I recommend that drycleaners dilute their 26% to 13% by mixing with water one to
one. Ammonia can bleed dyes on wool, silk, bright and vivid colors. Test before
use.
Amyl acetate
This is a very useful solvent used for paint, nail polish and glue. It is highly
flammable and should not be stored near a boiler or anyone who is smoking. It
should not be used on any fabric with a surface print.
Paint removers
This agent contains solvents and alcohol. I find that drycleaners use too much
of it. It should only be used for dryside stains.
When it is used in general pre-spotting, serious problems can occur. When using
too much paint remover, you subject yourself to breathing in solvents as well
as creating odors in your drycleaning machine.

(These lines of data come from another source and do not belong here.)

-- ==== Sys2Proof/Tests/Slice0.lean ====
section
/-! SUPPORT. The smoke test of well-formedness, and the decoding of a word of every instruction that has one, written
out field by field from 06 and 07. The other tests of this folder show what meets the premises of the statements. -/

namespace Sys2Proof.Tests

-- One test after the other, so that their evaluations do not wait for each other in many threads.
set_option Elab.async false

open Sys2Proof Sys2Proof.Machine Sys2Proof.Claims

/-! ### Terms that are not well formed, for each check -/

theorem test_wf_refuses_fields :
    [Instr.exts 1 2 31 1 1, .extz 1 2 0 1 32, .insf 1 2 31 0 33].map Instr.wf = [false, false, false] := by decide

theorem test_wf_refuses_float :
    [Instr.fcmp 1 2 3 4, .fcvt 1 2 10 0, .fcvt 1 2 6 1].map Instr.wf = [false, false, false] := by decide

theorem test_wf_refuses_memory :
    [Instr.ld 1 2 0 2 0, .lds 1 2 3 0 0, .lds 1 2 0 2 0, .st 1 2 0 1 0, .amoadd 1 2 3 0 1, .cas 1 2 3 0 1,
      .fence 7 0, .fence 0 3].map Instr.wf = List.replicate 8 false := by decide

theorem test_wf_refuses_system :
    [Instr.qpush 1 4, .qpop 1 3, .hget 1 0 19, .hget 1 0 36, .hset 0 1 1, .hset 0 1 18, .hset 0 1 35, .csrr 1 5, .csrr 1 0x0F,
      .csrw 1 0, .csrx 1 1 8, .tlbinv 0 0 3, .tlbinv 1 1 1, .tlbinv 1 0 2].map Instr.wf = List.replicate 14 false := by
  decide

theorem test_wf_refuses_places :
    (Instr.vadd { launch := lid, stripe := 24, col := 1 }).wf = false
    ∧ (Instr.steer { launch := lid, forme := 65536, rtr := 0 }).wf = false
    ∧ (Instr.routerConversion { launch := lid, forme := 0, link := 64 }).wf = false
    ∧ (Instr.routerConversion { launch := lid, forme := 65536, link := 0 }).wf = false
    ∧ (Instr.scLoad { launch := lid, port := 256 }).wf = false := by decide

theorem test_wf_refuses_boundary :
    (Instr.jobEnqueue 0 8192 0 [] true).wf = false ∧ (Instr.jobEnqueue 0 0 0 (List.replicate 129 0) true).wf = false
    ∧ (Instr.retire 8192).wf = false ∧ (Instr.save { queue := 8192, seq := 0 }).wf = false
    ∧ (Instr.hostCxlMemAccess (2 ^ 52) none).wf = false
    ∧ (Instr.hostCxlMemAccess 0 (some (List.replicate 65 0))).wf = false := by decide +kernel

theorem test_decode_plain :
    [decodeWords [0x00000000],
      decodeWords [0x12299C35],
      decodeWords [0x16299C35],
      decodeWords [0x1A299C35],
      decodeWords [0x1E299C35],
      decodeWords [0x2229002D],
      decodeWords [0x22290071],
      decodeWords [0x222900AA],
      decodeWords [0x26299C35],
      decodeWords [0x2A209C35],
      decodeWords [0x2E209C35]]
    = [.ok (.ill, []),
      .ok (.addi 0x11 9 0x9C35, []),
      .ok (.andi 0x11 9 0x9C35, []),
      .ok (.ori 0x11 9 0x9C35, []),
      .ok (.xori 0x11 9 0x9C35, []),
      .ok (.slli 0x11 9 0x2D, []),
      .ok (.srli 0x11 9 0x31, []),
      .ok (.srai 0x11 9 0x2A, []),
      .ok (.slti 0x11 9 0x9C35, []),
      .ok (.lui 0x11 0x9C35, []),
      .ok (.addpc 0x11 0x9C35, [])] := by
  decide +kernel

theorem test_decode_alu :
    [decodeWords [0x0629B000],
      decodeWords [0x0629B001],
      decodeWords [0x0629B002],
      decodeWords [0x0629B003],
      decodeWords [0x0629B004],
      decodeWords [0x0629B005],
      decodeWords [0x0629B006],
      decodeWords [0x0629B007],
      decodeWords [0x0629B008],
      decodeWords [0x0629B009],
      decodeWords [0x0629B00A],
      decodeWords [0x0629B00B],
      decodeWords [0x0629B00C],
      decodeWords [0x0629B00D]]
    = [.ok (.add 0x11 9 0x16, []),
      .ok (.sub 0x11 9 0x16, []),
      .ok (.and 0x11 9 0x16, []),
      .ok (.or 0x11 9 0x16, []),
      .ok (.xor 0x11 9 0x16, []),
      .ok (.sll 0x11 9 0x16, []),
      .ok (.srl 0x11 9 0x16, []),
      .ok (.sra 0x11 9 0x16, []),
      .ok (.slt 0x11 9 0x16, []),
      .ok (.sltu 0x11 9 0x16, []),
      .ok (.min 0x11 9 0x16, []),
      .ok (.max 0x11 9 0x16, []),
      .ok (.minu 0x11 9 0x16, []),
      .ok (.maxu 0x11 9 0x16, [])] := by
  decide +kernel

theorem test_decode_muldiv :
    [decodeWords [0x0A29B000],
      decodeWords [0x0A29B001],
      decodeWords [0x0A29B002],
      decodeWords [0x0A29B004],
      decodeWords [0x0A29B005],
      decodeWords [0x0A29B006],
      decodeWords [0x0A29B007]]
    = [.ok (.mul 0x11 9 0x16, []),
      .ok (.mulh 0x11 9 0x16, []),
      .ok (.mulhu 0x11 9 0x16, []),
      .ok (.div 0x11 9 0x16, []),
      .ok (.rem 0x11 9 0x16, []),
      .ok (.divu 0x11 9 0x16, []),
      .ok (.remu 0x11 9 0x16, [])] := by
  decide +kernel

theorem test_decode_bits :
    [decodeWords [0x0E290000],
      decodeWords [0x0E290001],
      decodeWords [0x0E290002],
      decodeWords [0x0E290003],
      decodeWords [0x0E291A2C],
      decodeWords [0x0E29182D],
      decodeWords [0x0E29194E],
      decodeWords [0x0E29B007]]
    = [.ok (.clz 0x11 9, []),
      .ok (.ctz 0x11 9, []),
      .ok (.popc 0x11 9, []),
      .ok (.bswp 0x11 9, []),
      .ok (.exts 0x11 9 3 1 5, []),
      .ok (.extz 0x11 9 3 0 5, []),
      .ok (.insf 0x11 9 3 0 0x29, []),
      .ok (.sel 0x11 9 0x16, [])] := by
  decide +kernel

theorem test_decode_fpu :
    [decodeWords [0x3229B020],
      decodeWords [0x3229B021],
      decodeWords [0x3229B022],
      decodeWords [0x3229B023],
      decodeWords [0x3229B024],
      decodeWords [0x3229B005],
      decodeWords [0x3229B006],
      decodeWords [0x3229B087],
      decodeWords [0x32290128]]
    = [.ok (.fadd 0x11 9 0x16 2, []),
      .ok (.fsub 0x11 9 0x16 2, []),
      .ok (.fmul 0x11 9 0x16 2, []),
      .ok (.fdiv 0x11 9 0x16 2, []),
      .ok (.fma 0x11 9 0x16 2, []),
      .ok (.fmin 0x11 9 0x16, []),
      .ok (.fmax 0x11 9 0x16, []),
      .ok (.fcmp 0x11 9 0x16 2, []),
      .ok (.fcvt 0x11 9 4 2, [])] := by
  decide +kernel

theorem test_decode_transfer :
    [decodeWords [0x413605B3],
      decodeWords [0x413625B3],
      decodeWords [0x413645B3],
      decodeWords [0x413665B3],
      decodeWords [0x413685B3],
      decodeWords [0x4136A5B3],
      decodeWords [0x4400A5B3],
      decodeWords [0x4800A5B3],
      decodeWords [0x4C090000],
      decodeWords [0x4E290001],
      decodeWords [0x52299C35]]
    = [.ok (.beq 9 0x16 0x5B3, []),
      .ok (.bne 9 0x16 0x5B3, []),
      .ok (.blt 9 0x16 0x5B3, []),
      .ok (.bge 9 0x16 0x5B3, []),
      .ok (.bltu 9 0x16 0x5B3, []),
      .ok (.bgeu 9 0x16 0x5B3, []),
      .ok (.j 0xA5B3, []),
      .ok (.call 0xA5B3, []),
      .ok (.jr 9, []),
      .ok (.callr 0x11 9, []),
      .ok (.callt 0x11 9 0x9C35, [])] := by
  decide +kernel
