-- ==== Sys2Proof/Word.lean ====
section
/-! DEFINITION. The word types of the 80386 'L' instructions (rules R5 and R6). -/

namespace Sys2Proof

/-- A byte, 8 bits (R6). -/
abbrev Byte := BitVec 8

/-- A word, 16 bits (R6). -/
abbrev Word := BitVec 16

/-- A doubleword, 32 bits (R6). -/
abbrev Dword := BitVec 32

end Sys2Proof
end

The acid nature of the paint remover can cause problems with your still,
sometimes causing corrosion.
When paint remover is used with water, it releases alcohol that can cause damage
to some dyes on fabrics. Paint remover should not be used for pre-spotting
before wetcleaning. If you do, you are putting solvents in your wastewater
system.
Chlorine bleach
This is chemically sodium hypochlorite which is commonly found in household
bleach. As a household bleach, it is found in a 6% concentration. It can be a
very effective bleach if used in the proper concentration.
When used for wetcleaning or spotting it should first be diluted to a 1%
concentration. You can do this by mixing five parts water to one part bleach.
Then use the 1% concentration to the amounts recommended by the manufacturer.
As a board bleach, put 5 drops of a 1% concentration in a standard spotting
bottle mixed with water.
Chlorine bleach becomes very active when mixed with acid or hydrogen peroxide.
If mixed with ammonia, it breaks down and releases chlorine gas.
To remove the last traces of chlorine after wetcleaning, use an acid in the
rinse water to accelerate the last remaining residue out of the fabric.